**** INPUT RECORDS

-- ==== Sys2Proof/Laws/Groups.lean ====
section
/-! SUPPORT. The register group each register lies in, and for each operation of the machine that the words of a register outside the
groups it writes stay (`_rd`). -/

namespace Sys2Proof.Machine

set_option linter.unusedSimpArgs false
set_option Elab.async false
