/-! Machine/Measure.lean -/

@[simp] theorem State.putEntry_wf {s a e} (h : State.wf s = true) : State.wf (State.putEntry s a e) = true := by
  unfold State.putEntry; simp (maxDischargeDepth := 60) [State.wf_mk, State.wf_fold, State.waiting_mk, State.waiting_fold, *]
@[simp] theorem State.putEntry_pending {s a e} : State.waiting (State.putEntry s a e) = State.waiting s := by
  unfold State.putEntry; simp (maxDischargeDepth := 60) [State.wf_mk, State.wf_fold, State.waiting_mk, State.waiting_fold, *]
@[simp] theorem State.rangeDecide_wf {s n i ovr} (h : State.wf s = true) : State.wf (State.rangeDecide s n i ovr) = true := by
  unfold State.rangeDecide; dsimp only; (repeat' split) <;> simp +contextual (maxDischargeDepth := 60) [State.wf_mk, State.wf_fold, State.waiting_mk, State.waiting_fold, *]
@[simp] theorem State.rangeDecide_pending {s n i ovr} : State.waiting (State.rangeDecide s n i ovr) = State.waiting s := by
  unfold State.rangeDecide; dsimp only; (repeat' split) <;> simp +contextual (maxDischargeDepth := 60) [State.wf_mk, State.wf_fold, State.waiting_mk, State.waiting_fold, *]
@[simp] theorem State.rangeApply_wf {s n} (h : State.wf s = true) : State.wf (State.rangeApply s n) = true := by
  unfold State.rangeApply; (repeat' split) <;> simp (maxDischargeDepth := 60) [State.wf_mk, State.wf_fold, State.waiting_mk, State.waiting_fold, *]
@[simp] theorem State.rangeApply_pending {s n} : State.waiting (State.rangeApply s n) = State.waiting s := by
  unfold State.rangeApply; (repeat' split) <;> simp (maxDischargeDepth := 60) [State.wf_mk, State.wf_fold, State.waiting_mk, State.waiting_fold, *]
@[simp] theorem State.overload_wf {s n volt cur} (h : State.wf s = true) : State.wf (State.overload s n volt cur) = true := by
  unfold State.overload
  extract_lets v0
  have h_v0 : State.wf v0 = true := by subst v0; simp (maxDischargeDepth := 60) [State.wf_mk, State.wf_fold, State.waiting_mk, State.waiting_fold, *]
  clear_value v0
  simp (maxDischargeDepth := 60) [State.wf_mk, State.wf_fold, State.waiting_mk, State.waiting_fold, *]
@[simp] theorem State.overload_pending {s n volt cur} : State.waiting (State.overload s n volt cur) = State.waiting s := by
  unfold State.overload
  extract_lets v0
  have h_v0 : State.waiting v0 = State.waiting s := by subst v0; simp (maxDischargeDepth := 60) [State.wf_mk, State.wf_fold, State.waiting_mk, State.waiting_fold, *]
  clear_value v0
  simp (maxDischargeDepth := 60) [State.wf_mk, State.wf_fold, State.waiting_mk, State.waiting_fold, *]
@[simp] theorem State.overloadRange_wf {s n} (h : State.wf s = true) : State.wf (State.overloadRange s n) = true := by
  unfold State.overloadRange; (repeat' split) <;> simp (maxDischargeDepth := 60) [State.wf_mk, State.wf_fold, State.waiting_mk, State.waiting_fold, *]
@[simp] theorem State.overloadRange_pending {s n} : State.waiting (State.overloadRange s n) = State.waiting s := by
  unfold State.overloadRange; (repeat' split) <;> simp (maxDischargeDepth := 60) [State.wf_mk, State.wf_fold, State.waiting_mk, State.waiting_fold, *]
@[simp] theorem State.chanOverload_wf {s n volt cur} (h : State.wf s = true) : State.wf (State.chanOverload s n volt cur) = true := by
  unfold State.chanOverload
  extract_lets v0
  have h_v0 : State.wf v0 = true := by subst v0; simp (maxDischargeDepth := 60) [State.wf_mk, State.wf_fold, State.waiting_mk, State.waiting_fold, *]
  clear_value v0
  simp (maxDischargeDepth := 60) [State.wf_mk, State.wf_fold, State.waiting_mk, State.waiting_fold, *]
@[simp] theorem State.chanOverload_pending {s n volt cur} : State.waiting (State.chanOverload s n volt cur) = State.waiting s := by
  unfold State.chanOverload
  extract_lets v0
  have h_v0 : State.waiting v0 = State.waiting s := by subst v0; simp (maxDischargeDepth := 60) [State.wf_mk, State.wf_fold, State.waiting_mk, State.waiting_fold, *]
  clear_value v0
  simp (maxDischargeDepth := 60) [State.wf_mk, State.wf_fold, State.waiting_mk, State.waiting_fold, *]
@[simp] theorem State.laneOverload_wf {s volt cur} (h : State.wf s = true) : State.wf (State.laneOverload s volt cur) = true := by
  unfold State.laneOverload; simp (maxDischargeDepth := 60) [State.wf_mk, State.wf_fold, State.waiting_mk, State.waiting_fold, *]
@[simp] theorem State.laneOverload_pending {s volt cur} : State.waiting (State.laneOverload s volt cur) = State.waiting s := by
  unfold State.laneOverload; simp (maxDischargeDepth := 60) [State.wf_mk, State.wf_fold, State.waiting_mk, State.waiting_fold, *]
@[simp] theorem State.calActivate_wf {s} (h : State.wf s = true) : State.wf (State.calActivate s) = true := by
  rw [State.wf_iff] at *
  exact ⟨h.1, memReplace_wf h.2.1 (memMove_wf h.2.1 _ _ _) (memMove_in _ _ _ _), h.2.2⟩
@[simp] theorem State.calActivate_pending {s} : State.waiting (State.calActivate s) = State.waiting s := by
  unfold State.calActivate; simp (maxDischargeDepth := 60) [State.wf_mk, State.wf_fold, State.waiting_mk, State.waiting_fold, *]
@[simp] theorem State.calMirror_wf {s} (h : State.wf s = true) : State.wf (State.calMirror s) = true := by
  rw [State.wf_iff] at *
  exact ⟨h.1, memReplace_wf h.2.1 (memMove_wf h.2.1 _ _ _) (memMove_in _ _ _ _), h.2.2⟩
@[simp] theorem State.calMirror_pending {s} : State.waiting (State.calMirror s) = State.waiting s := by
  unfold State.calMirror; simp (maxDischargeDepth := 60) [State.wf_mk, State.wf_fold, State.waiting_mk, State.waiting_fold, *]
@[simp] theorem State.calCopy_wf {s} (h : State.wf s = true) : State.wf (State.calCopy s) = true := by
  unfold State.calCopy; simp (maxDischargeDepth := 60) [State.wf_mk, State.wf_fold, State.waiting_mk, State.waiting_fold, *]
@[simp] theorem State.calCopy_pending {s} : State.waiting (State.calCopy s) = State.waiting s := by
  unfold State.calCopy; simp (maxDischargeDepth := 60) [State.wf_mk, State.wf_fold, State.waiting_mk, State.waiting_fold, *]
@[simp] theorem State.calSwap_wf {s} (h : State.wf s = true) : State.wf (State.calSwap s) = true := by
  unfold State.calSwap; simp (maxDischargeDepth := 60) [State.wf_mk, State.wf_fold, State.waiting_mk, State.waiting_fold, *]
@[simp] theorem State.calSwap_pending {s} : State.waiting (State.calSwap s) = State.waiting s := by
  unfold State.calSwap; simp (maxDischargeDepth := 60) [State.wf_mk, State.wf_fold, State.waiting_mk, State.waiting_fold, *]
@[simp] theorem State.calBoundary_wf {s} (h : State.wf s = true) : State.wf (State.calBoundary s) = true := by
  unfold State.calBoundary; simp +contextual (maxDischargeDepth := 60) [State.wf_mk, State.wf_fold, State.waiting_mk, State.waiting_fold, *]
@[simp] theorem State.calBoundary_pending {s} : State.waiting (State.calBoundary s) = State.waiting s := by
  unfold State.calBoundary; simp (maxDischargeDepth := 60) [State.wf_mk, State.wf_fold, State.waiting_mk, State.waiting_fold, *]
@[simp] theorem State.shadowWrite_wf {s addr val} (h : State.wf s = true) : State.wf (State.shadowWrite s addr val) = true := by
  unfold State.shadowWrite
  split
  · simp (maxDischargeDepth := 60) [State.wf_mk, State.wf_fold, State.waiting_mk, State.waiting_fold, *]
  · split
    simp (maxDischargeDepth := 60) [State.wf_mk, State.wf_fold, State.waiting_mk, State.waiting_fold, *]
@[simp] theorem State.shadowWrite_pending {s addr val} : State.waiting (State.shadowWrite s addr val) = State.waiting s := by
  unfold State.shadowWrite
  split
  · simp (maxDischargeDepth := 60) [State.wf_mk, State.wf_fold, State.waiting_mk, State.waiting_fold, *]
  · split
    simp (maxDischargeDepth := 60) [State.wf_mk, State.wf_fold, State.waiting_mk, State.waiting_fold, *]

********

A single integer is the expected output: the number of lines in the data that include the word "calMirror".

3